* _EXERCISE DETAILS_
Two lines mark the range in the entries below: the one holding "refine runEngine_keeps (K" and the one holding "Phase.pastCheck_of_eq t.takeTurn_phase hpast". Set down those two and all lines between them, exactly.

======== RECORDS FOR THIS TASK

/-- Past the checks, every phase of a command keeps `ERR` and stays past them (60 R190). -/
theorem phaseStep_keepsError (i : Instr) {s : State}
    (hpre : i = .rdRegs → s.params.rdregsPrecheck = true) (h : s.phase.pastCheck = true) :
    KeepsError s (phaseStep (planOf i) s) := by
  unfold phaseStep
  cases hp : s.phase with
  | check =>
    rw [hp] at h
    exact absurd h Bool.false_ne_true
  | oInit =>
    rw [hp] at h
    exact absurd h Bool.false_ne_true
  | idle => exact .refl h
  | oSetup => exact phaseSetup_keepsError hp
  | hPoll => exact phasePoll_keepsError i hp
  | sSampleA => exact phaseSampleA_keepsError s
  | sClkHi => exact phaseClkHi_keepsError s
  | wDone => exact planOf_done_keepsError i hpre
  | _ => exact ⟨rfl, rfl, rfl⟩

/-- Past the checks, no run of a command touches `ERR`, whatever the environment answers. -/
theorem runEngine_keepsError (stop : State → Bool) (i : Instr) (n : Nat) {s : State}
    (hpre : i = .rdRegs → s.params.rdregsPrecheck = true) (h : s.phase.pastCheck = true) :
    KeepsError s (runEngine stop (planOf i) n s) := by
  refine runEngine_keeps (K := KeepsError s) (fun t ht _ => ?_) n s (.refl h)
  obtain ⟨herr, hparams, hpast⟩ := ht
  have hturnParams : t.takeTurn.params = s.params := t.takeTurn_params.trans hparams
  have hturnPast : t.takeTurn.phase.pastCheck = true :=
    Phase.pastCheck_of_eq t.takeTurn_phase hpast
  have hturn : KeepsError s t.takeTurn := ⟨t.takeTurn_err.trans herr, hturnParams, hturnPast⟩
  exact hturn.trans (phaseStep_keepsError i (by rwa [hturnParams]) hturnPast)

/-! ### How a command can end -/

/-- A command whose run is known for its first micro-steps goes on from where they lead. -/
theorem runCommand_goes_on {p : Plan} {w : Word} {s t : State} {m : Nat} (hr : s.run = false)
    (h : Runs p m (s.issue w) t) (hm : m ≤ 400) :
    ∃ n, runCommand p w s = .next (runEngine atIdle p n t) := by
  have hf : commandFuel (s.issue w) = commandFuel (s.issue w) - m + m := by
    unfold commandFuel
    omega
  refine ⟨commandFuel (s.issue w) - m, ?_⟩
  have hrun := h (commandFuel (s.issue w) - m)
  rw [← hf] at hrun
  rw [runCommand, show s.begin w = s.issue w by simp [State.begin, hr], hrun]

/-- The micro-step `CHECK` of an issued command. -/
theorem Runs.check {p : Plan} {w : Word} {s t : State} (hi : s.inputs = [])
    (h : p.check (s.issue w) = t) : Runs p 1 (s.issue w) t :=
  Runs.phase hi (by simp) (by simp) (by simpa [phaseStep] using h)

theorem checkAddr_cases {first : Phase} (hf : first.pastCheck = true) (s : State) :
    (∃ e, checkAddr first s = s.reject e) ∨ KeepsError s (checkAddr first s) := by
  unfold checkAddr
  split
  · split
    · exact .inr ⟨rfl, rfl, hf⟩
    · exact .inl ⟨_, rfl⟩
  · exact .inl ⟨_, rfl⟩

theorem checkRdRegs_cases {s : State} (h : s.params.rdregsPrecheck = true) :
    (∃ e, checkRdRegs s = s.reject e) ∨ KeepsError s (checkRdRegs s) := by
  unfold checkRdRegs
  split
  · split
    · exact .inl ⟨_, rfl⟩
    · split
      · exact .inl ⟨_, rfl⟩
      · split
        · exact .inr ⟨rfl, rfl, rfl⟩
        · rw [startElement_of_precheck (by exact h)]
          exact .inr ⟨rfl, rfl, rfl⟩
  · exact .inl ⟨_, rfl⟩

theorem checkRdConv_cases (s : State) :
    (∃ e, checkRdConv s = s.reject e) ∨ KeepsError s (checkRdConv s) := by
  unfold checkRdConv
  split
  · split
    · exact .inl ⟨_, rfl⟩
    · exact .inr ⟨rfl, rfl, rfl⟩
  · exact .inl ⟨_, rfl⟩

/-- OPEN goes on to `O_INIT`, the one phase after `CHECK` that can still reject (40 R120, R121). -/
theorem checkOpen_cases (s : State) :
    (∃ e, checkOpen s = s.reject e) ∨ checkOpen s = s.goto .oInit := by
  unfold checkOpen
  split
  · exact .inl ⟨_, rfl⟩
  · split
    · exact .inr rfl
    · exact .inl ⟨_, rfl⟩

theorem checkClose_cases (s : State) :
    (∃ e, checkClose s = s.reject e) ∨ KeepsError s (checkClose s) := by
  unfold checkClose
  split
  · exact .inr ⟨rfl, rfl, rfl⟩
  · exact .inl ⟨_, rfl⟩

theorem checkSetDiag_cases (s : State) :
    (∃ e, checkSetDiag s = s.reject e) ∨ KeepsError s (checkSetDiag s) := by
  unfold checkSetDiag
  split
  · exact .inr ⟨rfl, rfl, rfl⟩
  · exact .inl ⟨_, rfl⟩

theorem checkShift_cases (s : State) :
    (∃ e, checkShift s = s.reject e) ∨ KeepsError s (checkShift s) := by
  unfold checkShift
  split
  · exact .inr ⟨rfl, rfl, rfl⟩
  · exact .inl ⟨_, rfl⟩
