-- ==== Sys2Proof/Machine/Flags.lean ====
section
/-! DEFINITION. The two flag bits `romLoaded` and `textMode` (spec 10_state.md R23, R27), and how flags and
results of operations appear in a response (30_encoding.md R91 to R93). -/

namespace Sys2Proof.Machine

/-- Set `romLoaded`, the effect of a successful `loadROM` and of nothing else (R23). -/
def State.markLoaded (s : State) : State := { s with romLoaded := true }

/-- Store `textMode`, the effect of `setTextMode` and of nothing else (R27). -/
def State.storeTextMode (s : State) (mode : Bool) : State := { s with textMode := mode }

/-- A flag as a payload byte, 0x00 or 0x01 (R94). -/
def flagByte (b : Bool) : Byte := if b then 0x01 else 0x00

/-- `true` and `false` as VALUE (R93). -/
def boolValue (b : Bool) : Word := if b then 0x0001 else 0x0000

/-- The result of POINT, the integer -1 or 0 (R157). -/
def pointResult (on : Bool) : Int := if on then -1 else 0

/-- An integer result as VALUE, in 16-bit two's complement (R93). -/
def intValue (n : Int) : Word := BitVec.ofInt 16 n

/-- A byte result as VALUE, zero-extended (R93). -/
def byteValue (b : Byte) : Word := b.setWidth 16

/-- The code of a failure (R92, R210). -/
def Failure.code : Failure → Byte
  | .invalidROMSize => 0x01
  | .programTargetsROM => 0x02
  | .programTooLarge => 0x03
  | .illegalCommand => 0xFF

/-- The code of a status (R92). -/
def Status.code : Status → Byte
  | .ok => 0x00
  | .failed f => f.code

/-- The response word RW = (STATUS, 0x00, VALUE) (R91). -/
def Response.word (r : Response) : ResponseWord := r.status.code ++ (0 : Byte) ++ r.value

/-- The response of an operation that completed (R17, R92). -/
def Response.okay (value : Word) (payload : List Byte) : Response := ⟨.ok, value, payload⟩

/-- The response of a failure: VALUE 0 and no payload (R92, R217). -/
def Response.failure (f : Failure) : Response := ⟨.failed f, 0, []⟩

end Sys2Proof.Machine
end

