-- ==== Sys2Proof/Machine/Step.lean ====
section
/-! DEFINITION. One step: the next command is taken, decoded and executed as one indivisible operation (spec
00_scope.md R6; 20_memory.md R64, R65; 30_encoding.md R88; 60_exceptions.md R214, R216). -/

namespace Sys2Proof.Machine

/-- One step. With no command waiting the block is idle and nothing happens (R221, R241; log entry 1); a
command that decodes to no operation fails as `IllegalCommand` (R214). -/
def step (s : State) : Host.Outcome State Fault Refusal :=
  match s.fetch with
  | none => .next s
  | some (cmd, s') =>
    match decode cmd with
    | .error _ => s'.raise .illegalCommand
    | .ok i => exec i s'

/-- The command whose bits are `w` becomes the next command the caller issues (log entry 3). -/
def State.withFetchWord (s : State) (nbits w : Nat) : State :=
  { s with commands := tableCommand nbits w :: s.commands }

end Sys2Proof.Machine
end

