/-- The clauses of `WriteByteWritesOneByte` and `WriteWordWritesTwoBytes`, each at a boundary: written, dropped,
the high byte written, the high byte dropped. -/
theorem witness_WriteClauses :
    (reduceAddr 0x3C00 = reduceAddr 0x3C00 ∧ 0x3C00 ≤ reduceAddr 0x3C00) ∧
      ¬ (0x3C00 ≤ reduceAddr 0x3BFF) ∧
      (reduceAddr 0x3C00 = reduceAddr (0x3BFF + 1) ∧ 0x3C00 ≤ reduceAddr (0x3BFF + 1)) ∧
      ¬ (0x3C00 ≤ reduceAddr (0xFFFF + 1)) := by decide

/-- The four outcomes of a load, at their boundaries: empty at 0x0000 (L3), 0x3FFF (L4), two bytes at 0xFFFF
(L11), one byte at 0xFFFF and one at 0x4000 (L10, L6). -/
theorem witness_LoadProgramChecksThenWrites :
    ([] : List Byte).length = 0 ∧ reduceAddr 0x3FFF < 0x4000 ∧
      (¬ reduceAddr 0xFFFF < 0x4000 ∧
        (reduceAddr 0xFFFF + [(0 : Byte), 0].length - 1) % 65536 < reduceAddr 0xFFFF) ∧
      ¬ ((reduceAddr 0xFFFF + [(0 : Byte)].length - 1) % 65536 < reduceAddr 0xFFFF) ∧
      (¬ reduceAddr 0x4000 < 0x4000 ∧
        ¬ ((reduceAddr 0x4000 + [(0 : Byte)].length - 1) % 65536 < reduceAddr 0x4000)) := by decide

theorem witness_LoadProgramKeepsROM :
    [(0x41 : Byte)].length ≤ 65535 ∧
      ∃ t, exec (.loadProgram [0x41] 0x4000) State.reset = .next t := ⟨by decide, _, rfl⟩

theorem witness_LoadsCommute : [(0x3E : Byte), 0x42, 0x76].length ≤ 65535 := by decide

theorem witness_MemoryViewIsEveryByte : (0 : Nat) < 65536 ∧ 65535 < 65536 := by decide

/-- The corners of the canvas, and the coordinates next to it (X13, X14): the clauses of `SetPixelSetsOneBit`
and `PointPixelTestsOneBit`. -/
theorem witness_inBounds :
    inBounds 0 0 = true ∧ inBounds 127 47 = true ∧ inBounds (-1) 0 = false ∧
      inBounds 128 0 = false ∧ inBounds 0 (-1) = false ∧ inBounds 0 48 = false := by decide

/-- The graphics codes at their ends: the clauses of RESET and POINT. -/
theorem witness_isGraphics :
    isGraphics 0x7F = false ∧ isGraphics 0x80 = true ∧ isGraphics 0xBF = true ∧
      isGraphics 0xC0 = false := by decide

/-- In bounds on a graphics code, in bounds on a text byte, out of bounds. -/
theorem witness_ResetPixelClearsOneBit :
    ((0 ≤ (127 : Int) ∧ (127 : Int) ≤ 127 ∧ 0 ≤ (47 : Int) ∧ (47 : Int) ≤ 47) ∧
      128 ≤ ((waiting [(0x3FFF, 0x80)] [] 0 []).readByte (0x3C00 + 47 / 3 * 64 + 127 / 2)).toNat ∧
      ((waiting [(0x3FFF, 0x80)] [] 0 []).readByte (0x3C00 + 47 / 3 * 64 + 127 / 2)).toNat ≤ 191) ∧
    ¬ (128 ≤ (State.reset.readByte (0x3C00 + 47 / 3 * 64 + 127 / 2)).toNat) := by decide

theorem witness_GraphicsSnapshotIsTheCanvas :
    (127 : Nat) < 128 ∧ (47 : Nat) < 48 ∧
      (0 : Nat) = (State.reset.readByte ((0x3C00 + 47 / 3 * 64 + 127 / 2 : Nat) : Int)).toNat := by
  decide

================

* _WORKED SOLUTION_
  refine runEngine_keeps (K := KeepsError s) (fun t ht _ => ?_) n s (.refl h)
  obtain ⟨herr, hparams, hpast⟩ := ht
  have hturnParams : t.takeTurn.params = s.params := t.takeTurn_params.trans hparams
  have hturnPast : t.takeTurn.phase.pastCheck = true :=
    Phase.pastCheck_of_eq t.takeTurn_phase hpast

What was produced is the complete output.